Android Memory Leak Analysis Ideas and Case Studies

Analysis Idea

Memory leak refers to the phenomenon where some objects are no longer in use in the Android process, but are referenced by some longer-lived objects, causing the occupied memory resources to fail to be recycled by GC, and memory usage continues to increase. Memory leaks are a common factor leading to decreased performance and lag in our applications. The core ideas for solving such problems can be summarized in two steps:

1. Simulate memory leak operations, observe changes in the application Heap memory, and determine the approximate location of the problem;
2. Expand the analysis for the specific location, find the complete reference chain from the leaked object to the GC Root, and fix the memory leak from the source.

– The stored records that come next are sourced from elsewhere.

-- ==== Sys2Proof/Tests/Slice0.lean ====
section
/-! SUPPORT. Tests: what the well-formedness checks refuse, words written out from spec/30_encoding.md, the worked
examples of the rules, one small step per instruction, and for each statement with hypotheses a state that meets them. -/

namespace Sys2Proof.Tests

open Sys2Proof Sys2Proof.Machine

-- One theorem at a time: many kernel evaluations at once each ask for a thread stack of their own.
set_option Elab.async false

/-! ### Well-formedness refuses ill-formed terms -/

theorem test_wf_reserved_bit : commandReservedZero 0x00010001#32 = false := by decide
theorem test_wf_opcode : commandOpKnown 0x00000003#32 = false := by decide
theorem test_wf_slot_of_output_req : commandSlotAllowed 0x00000102#32 = false := by decide
theorem test_wf_slot_of_nop : commandValid 0x00000100#32 = false := by decide
theorem test_wf_high_bit : commandValid 0x80000000#32 = false := by decide
theorem test_wf_stage_code : stageCodeValid 14#4 = false ∧ stageCodeValid 15#4 = false ∧ stageCodeValid 13#4 = true := by
  decide
theorem test_wf_slot_operand :
    Instr.wellFormed { Config.core with nslot := 1 } (.captureDone .one) = false := by decide
theorem test_wf_order : Config.orderInRange { Config.core with p := 1 } = false := by decide
theorem test_wf_order_high : Config.orderInRange { Config.core with p := 31 } = false := by decide
theorem test_wf_frame : Config.frameInRange { Config.core with n := 12 } = false := by decide
theorem test_wf_frame_high : Config.frameInRange { Config.core with n := 1025 } = false := by decide
theorem test_wf_widths : Config.widthsFixed { Config.core with cf := 19 } = false := by decide
theorem test_wf_formants :
    Config.formantsPositive { Config.core with formants := fun _ => ((730, 80), (0, 90), (2440, 120)) } = false := by
  decide
theorem test_wf_core : Config.core.wellFormed = true := by decide

/-! ### Decoding of words written out from 30_encoding R101, R102, R104 -/

theorem test_decode_nop : decodeTableWord 32 0b00000000000000000000000000000000 = some .nop := by decide
theorem test_decode_captureDone0 :
    decodeTableWord 32 0b00000000000000000000000000000001 = some (.captureDone .zero) := by decide
theorem test_decode_captureDone1 :
    decodeTableWord 32 0b00000000000000000000000100000001 = some (.captureDone .one) := by decide
theorem test_decode_outputReq : decodeTableWord 32 0b00000000000000000000000000000010 = some .outputReq := by decide
theorem test_decode_claim : decodeTableWord 8 0b0000 = some .claim := by decide
theorem test_decode_acorr : decodeTableWord 8 0b0001 = some .acorr := by decide
theorem test_decode_levdur : decodeTableWord 8 0b0010 = some .levdur := by decide
theorem test_decode_resid : decodeTableWord 8 0b0011 = some .resid := by decide
theorem test_decode_proots : decodeTableWord 8 0b0100 = some .proots := by decide
theorem test_decode_pshift : decodeTableWord 8 0b0101 = some .pshift := by decide
theorem test_decode_precon : decodeTableWord 8 0b0110 = some .precon := by decide
theorem test_decode_resyn : decodeTableWord 8 0b0111 = some .resyn := by decide
theorem test_decode_fbcoef : decodeTableWord 8 0b1000 = some .fbcoef := by decide
theorem test_decode_fbank : decodeTableWord 8 0b1001 = some .fbank := by decide
theorem test_decode_rhpf : decodeTableWord 8 0b1010 = some .rhpf := by decide
theorem test_decode_rsat : decodeTableWord 8 0b1011 = some .rsat := by decide
theorem test_decode_rlim : decodeTableWord 8 0b1100 = some .rlim := by decide
theorem test_decode_release : decodeTableWord 8 0b1101 = some .release := by decide
theorem test_decode_unreachable : decodeTableWord 8 0b1110 = none ∧ decodeTableWord 8 0b1111 = none := by decide
theorem test_decode_illegal : decodeCommand 0x00010001#32 = .error .illegalCommand := by decide
/-- 20_memory R74: the least significant byte lies lowest. -/
theorem test_decode_bytes : decodeBytes [0x01#8, 0x01#8, 0x00#8, 0x00#8] = .ok (.captureDone .one) := by decide
theorem test_decode_length : decodeBytes [0x01#8, 0x01#8] = .error .wrongLength := by decide

/-! ### Arithmetic: the examples of 40_numerics -/

/-- R121 -/
theorem test_rneShr : rneShr 3 1 = 2 ∧ rneShr 5 1 = 2 ∧ rneShr (-3) 1 = -2 ∧ rneShr 7 2 = 2 ∧ rneShr 2 2 = 0 := by
  decide
/-- R122 -/
theorem test_sat16 : sat 16 32768 = 32767 ∧ sat 16 (-32769) = -32768 := by decide
/-- R124 -/
theorem test_rhuShr : rhuShr 3 1 = 2 ∧ rhuShr (-1) 1 = 0 ∧ rhuShr (-3) 1 = -1 ∧ rhuShr 5 2 = 1 := by decide
theorem test_rhdShr : rhdShr 3 1 = 1 ∧ rhdShr 1 1 = 0 ∧ rhdShr (-1) 1 = -1 ∧ rhdShr (-3) 1 = -2 := by decide
/-- R134 -/
theorem test_i2f : i2f 16777217 = 0x4B800000#32 ∧ i2f 0 = 0#32 ∧ i2f 256 = 0x43800000#32 := by decide +kernel
/-- R135 -/
theorem test_f2fix :
    f2fix 0x3F800000#32 20 32 = 1048576 ∧ f2fix 0xBF000000#32 20 32 = -524288 ∧
    f2fix 0x453B8000#32 20 32 = 2147483647 ∧ f2fix 0x3F800000#32 15 16 = 32767 ∧
    f2fix 0xBF800000#32 15 16 = -32768 ∧ f2fix 0x7FC00001#32 15 16 = 0 := by decide +kernel
/-- R136 -/
theorem test_q2f : q2f (-32768) = 0xBF800000#32 ∧ q2f 32767 = 0x3F7FFE00#32 := by decide +kernel
/-- R131: division by zero, canonical NaN. -/
theorem test_fdiv_zero :
    fdiv 0x3F800000#32 0x80000000#32 = 0xFF800000#32 ∧ fdiv 0#32 0#32 = 0x7FC00000#32 ∧
    fadd 0x7F800000#32 0xFF800000#32 = 0x7FC00000#32 ∧ fsqrt 0xBF800000#32 = 0x7FC00000#32 := by decide +kernel
/-- 41_lpc_analyzer R165: the gain of the worked example is the root of its error energy. -/
theorem test_fsqrt : fsqrt 0x3A82CA24#32 = 0x3D016325#32 := by decide +kernel

/-! ### One step per instruction: the worked examples of the rules, at `N = 8`, `P = 2` (00_scope R10) -/

/-- The configuration of the worked examples. -/
def small : Config := { Config.core with n := 8, p := 2, energyMin := 8 }

/-- The state after reset of that configuration, with a frame in slot 0 and a stage to run on it. -/
def withFrame (seq : BitVec 4) (xs : List Int) : State :=
  { resetOf small with
    mem := writeSamples [] (.slot .zero) xs
    disp := { seq := seq, cur := .zero, st0 := .processing, st1 := .capturing, rdyq := [], outq := [] } }

/-- The frame of 41_lpc_analyzer R160. -/
def exampleFrame : List Int := [1000, 2000, 3000, 2000, 1000, 0, -1000, -2000]

/-- The state an outcome answers, reset where it answers none. -/
def after (o : Host.Outcome State Fault Refusal) : State :=
  match o with
  | .next t => t
  | .fault _ => State.reset
  | .refused _ => State.reset

/-- Does an outcome answer a next state? -/
def isNext (o : Host.Outcome State Fault Refusal) : Bool :=
  match o with
  | .next _ => true
  | .fault _ => false
  | .refused _ => false

/-- R160 -/
theorem test_acorr :
    (acorr small (withFrame 1#4 exampleFrame)).lpc.acr = [24000000#64, 18000000#64, 9000000#64] := by decide +kernel

/-- R160: a frame of all -32768. -/
theorem test_acorr_extreme :
    (acorr small (withFrame 1#4 (List.replicate 8 (-32768)))).lpc.acr.map BitVec.toInt =
      [8 * 2 ^ 30, 7 * 2 ^ 30, 6 * 2 ^ 30] := by decide +kernel

/-- The state after `ACORR` of the example frame. -/
def afterAcorr : State :=
  { withFrame 2#4 exampleFrame with
    lpc := { (resetOf small).lpc with acr := [24000000#64, 18000000#64, 9000000#64] } }

/-- R163, R165, R167 -/
theorem test_levdur :
    (levdur small afterAcorr).lpc.acf = [0x3B371B00#32, 0x3B095440#32, 0x3A895440#32] ∧
    (levdur small afterAcorr).lpc.a = [0x3F800000#32, 0xBF892492#32, 0x3EDB6DB7#32] ∧
    (levdur small afterAcorr).lpc.k = [0#32, 0xBF400000#32, 0x3EDB6DB7#32] ∧
    (levdur small afterAcorr).lpc.e = 0x3A82CA24#32 ∧ (levdur small afterAcorr).lpc.g = 0x3D016325#32 ∧
    (levdur small afterAcorr).lpc.aq.map BitVec.toInt = [1048576, -1123474, 449390] := by decide +kernel

/-- R164, R166: at the threshold the frame is degenerate. -/
theorem test_levdur_degenerate :
    (levdur small { afterAcorr with lpc := { afterAcorr.lpc with acr := [8#64, 7#64, 6#64] } }).fr.degen = true ∧
    (levdur small { afterAcorr with lpc := { afterAcorr.lpc with acr := [8#64, 7#64, 6#64] } }).lpc.a =
      [0x3F800000#32, 0#32, 0#32] := by decide +kernel

/-- R168 -/
theorem test_resid :
    readRes (resid small { withFrame 3#4 exampleFrame with
      lpc := { (resetOf small).lpc with aq := [1048576#32, BitVec.ofInt 32 (-1123474), 449390#32] } }).mem 8 =
      [1000, 929, 1286, -357, 143, -214, -571, -929] := by decide +kernel

/-- R180: the factors of `(z² + 0.5z + 0.25)(z² - z + 0.5)`. -/
theorem test_proots :
    factorise { Config.core with p := 4 } false
      [0x3F800000#32, 0xBF000000#32, 0x3E800000#32, 0#32, 0x3E000000#32] =
      { found := [{ kind := .complexPair, u := 0x3F000000#32, v := 0x3E800000#32 },
                  { kind := .complexPair, u := 0xBF800000#32, v := 0x3F000000#32 }], left := none } := by
  decide +kernel

/-- R180: a degenerate frame is left whole. -/
theorem test_proots_degenerate :
    (proots small { withFrame 4#4 [] with
      lpc := { (resetOf small).lpc with a := [0x3F800000#32, 0#32, 0#32] }
      fr := { FrFlags.clear with degen := true } }).poles.remDeg = 2#5 := by decide +kernel

/-- The values of `NUM` that the examples assume. -/
def exampleNum : NumFns where
  sin := fun x => if x = 0x3E92C675#32 then 0x3E90C5EC#32 else 0#32
  cos := fun x => if x = 0x40470D23#32 then 0xBF7FDFA9#32 else if x = 0x3E92C675#32 then 0x3F758D85#32 else 0#32
  acos := fun x => if x = 0xBF000000#32 then 0x40060A92#32 else 0#32
  tanh := fun x => if x = 0x3F800000#32 then 0x3F42F7D6#32 else 0#32

/-- The default configuration with those functions. -/
def exampleConfig : Config := { Config.core with num := exampleNum }

/-- R187: the angle is clamped. -/
theorem test_pshift_complex :
    shiftFactor exampleConfig 0x3FC00000#32 0x3F800000#32
      { kind := .complexPair, u := 0x3F000000#32, v := 0x3E800000#32 } =
      { plA := 0x3F000000#32, plB := 0x40060A92#32, psA := 0x3F000000#32, psB := 0x40470D23#32
        shU := 0x3F7FDFA9#32, shV := 0x3E800000#32, rclamp := false, aclamp := true } := by decide +kernel

/-- R188, R189: magnitudes are clamped, signs kept. -/
theorem test_pshift_real :
    shiftFactor exampleConfig 0x3F800000#32 0x40200000#32
      { kind := .twoReal, u := 0xBE800000#32, v := 0xBE000000#32 } =
      { plA := 0x3F000000#32, plB := 0xBE800000#32, psA := 0x3F7FBE77#32, psB := 0xBF200000#32
        shU := 0xBEBF7CEE#32, shV := 0xBF1FD70A#32, rclamp := true, aclamp := false } ∧
    shiftFactor exampleConfig 0x3F800000#32 0x40200000#32
      { kind := .oneReal, u := 0x3F000000#32, v := 0#32 } =
      { plA := 0xBF000000#32, plB := 0#32, psA := 0xBF7FBE77#32, psB := 0#32
        shU := 0x3F7FBE77#32, shV := 0#32, rclamp := true, aclamp := false } := by decide +kernel

/-- Two recorded factors with the shifted coefficients of 42_pole_shifter R191's example. -/
def shiftedPoles : State :=
  { withFrame 6#4 [] with
    poles := { (resetOf small).poles with
      kind := [.complexPair, .complexPair], nqf := 2#5
      shU := [0x3F000001#32, 0xBF7FFFFF#32], shV := [0x3E800000#32, 0x3EFFFFFF#32] } }

/-- R191 -/
theorem test_precon :
    (precon { small with p := 4 } shiftedPoles).recon.newA =
      [0x3F800000#32, 0xBEFFFFFC#32, 0x3E7FFFFE#32, 0x32800000#32, 0x3DFFFFFF#32] ∧
    (precon { small with p := 4 } shiftedPoles).recon.newAQ.map BitVec.toInt =
      [1048576, -524288, 262144, 0, 131072] := by decide +kernel

/-- R191: a coefficient that is not finite sends the analysis coefficients on. -/
theorem test_precon_fallback :
    (precon small { shiftedPoles with
      poles := { shiftedPoles.poles with nqf := 1#5, shU := [0x7F800000#32] } }).fr.nonfin = true := by decide +kernel

/-- 43_resynthesizer R204: resynthesis undoes the residual of `test_resid`. -/
theorem test_resyn :
    (resyn small { withFrame 7#4 [] with
      mem := writeRes [] [1000, 929, 1286, -357, 143, -214, -571, -929]
      recon := { newA := [], newAQ := [1048576#32, BitVec.ofInt 32 (-1123474), 449390#32] } }).frame 8 =
      exampleFrame := by decide +kernel

/-- R200: with no feedback the old state drains. -/
theorem test_resyn_drains :
    (resyn small { withFrame 7#4 [] with
      mem := writeRes [] [5]
      filt := { (resetOf small).filt with rs := [BitVec.ofInt 64 (3 * 2 ^ 20), BitVec.ofInt 64 (2 ^ 20)] } }).frame 3 =
      [8, 1, 0] := by decide +kernel

/-- R213 -/
theorem test_fbcoef :
    bandPass exampleConfig 730 80 0x3F800000#32 =
      { b0 := 0x3C79F9C9#32, b1 := 0#32, b2 := 0xBC79F9C9#32, a1 := 0xBFF1CE6B#32, a2 := 0x3F783031#32
        clamped := false } := by decide +kernel

/-- R213: a centre above `FC_MAX` is clamped. -/
theorem test_fbcoef_clamp : centreFreq Config.core 2440 0x40800000#32 = (0x45F78000#32, true) := by decide +kernel

/-- The first band of 44_filter_bank R214, R218. -/
def firstBand : BiquadCoef where
  b0 := 4095602#32
  b1 := 0#32
  b2 := BitVec.ofInt 32 (-4095602)
  a1 := BitVec.ofInt 32 (-507104608)
  a2 := 260244240#32

/-- R218: the first section of the worked example. -/
theorem test_fbank_section :
    biquadLoop 28 (biquadInts firstBand) 0 0 [16384, 0, 0, 0, 0, 0, 0, 0] =
      ([250, 472, 399, 296, 172, 38, -95, -216], -84811392528, 56212755840) := by decide +kernel

/-- R216: the stage after `FBANK` depends on the mode. -/
theorem test_fbank_next :
    (fbank small (withFrame 9#4 [])).disp.seq = 13#4 ∧
    (fbank small { withFrame 9#4 [] with
      snap := { (resetOf small).snap with mode := .formantFilterRadio } }).disp.seq = 10#4 := by decide +kernel

/-- R232 -/
theorem test_rhpf :
    (rhpf small (withFrame 10#4 exampleFrame)).frame 8 = [920, 1687, 2315, 977, -168, -1135, -1939, -2595] ∧
    (rhpf small (withFrame 10#4 exampleFrame)).filt.hp.s1.toInt = -95807906907 ∧
    (rhpf small (withFrame 10#4 exampleFrame)).filt.hp.s2.toInt = 95728958215 := by decide +kernel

Analysis Tool: Android Studio Profiler

The commonly used memory analysis tools in Profiler are two: Memory Chart and Heap Dump. The memory curve can observe the memory usage status in real time to assist us in performing dynamic memory analysis.

A typical phenomenon of memory leaks in the memory curve is a ladder-like shape. Once it rises, it becomes difficult to decrease. For example, after an Activity leak, repeatedly opening and closing the page, the memory usage will keep rising, and after clicking the trash can icon to manually GC, the usage cannot decrease to the level before opening the Activity. At this point, it is highly likely that a memory leak has occurred.

At this time, we can manually dump the memory distribution in the application heap at that moment for static analysis:

UI indicator descriptions:

1. Allocations: Number of instances of this class in the heap;
2. Native Size: Memory occupied by native objects referenced by all instances of this class;
3. Shallow Size: Actual memory footprint of all instances of this class itself, excluding memory footprint of objects it references;
4. Retained Size: Different from Shallow Size, this number represents the memory footprint of all instances of this class and all objects referenced by them;

The following diagram can give a more intuitive impression of these attributes:

As shown in the figure above, the memory size represented by the red dots is the Shallow Size, the blue dots are the Native Size, and the memory size of all the orange dots is the Retained Size. When a memory leak occurs, we should pay more attention to the Retained Size number, which means the amount of wasted memory in the Java heap due to memory leaks. This is because memory leaks often have a "chain effect". Starting from the leaked object, all objects and native resources referenced by that object cannot be collected, resulting in reduced memory usage efficiency.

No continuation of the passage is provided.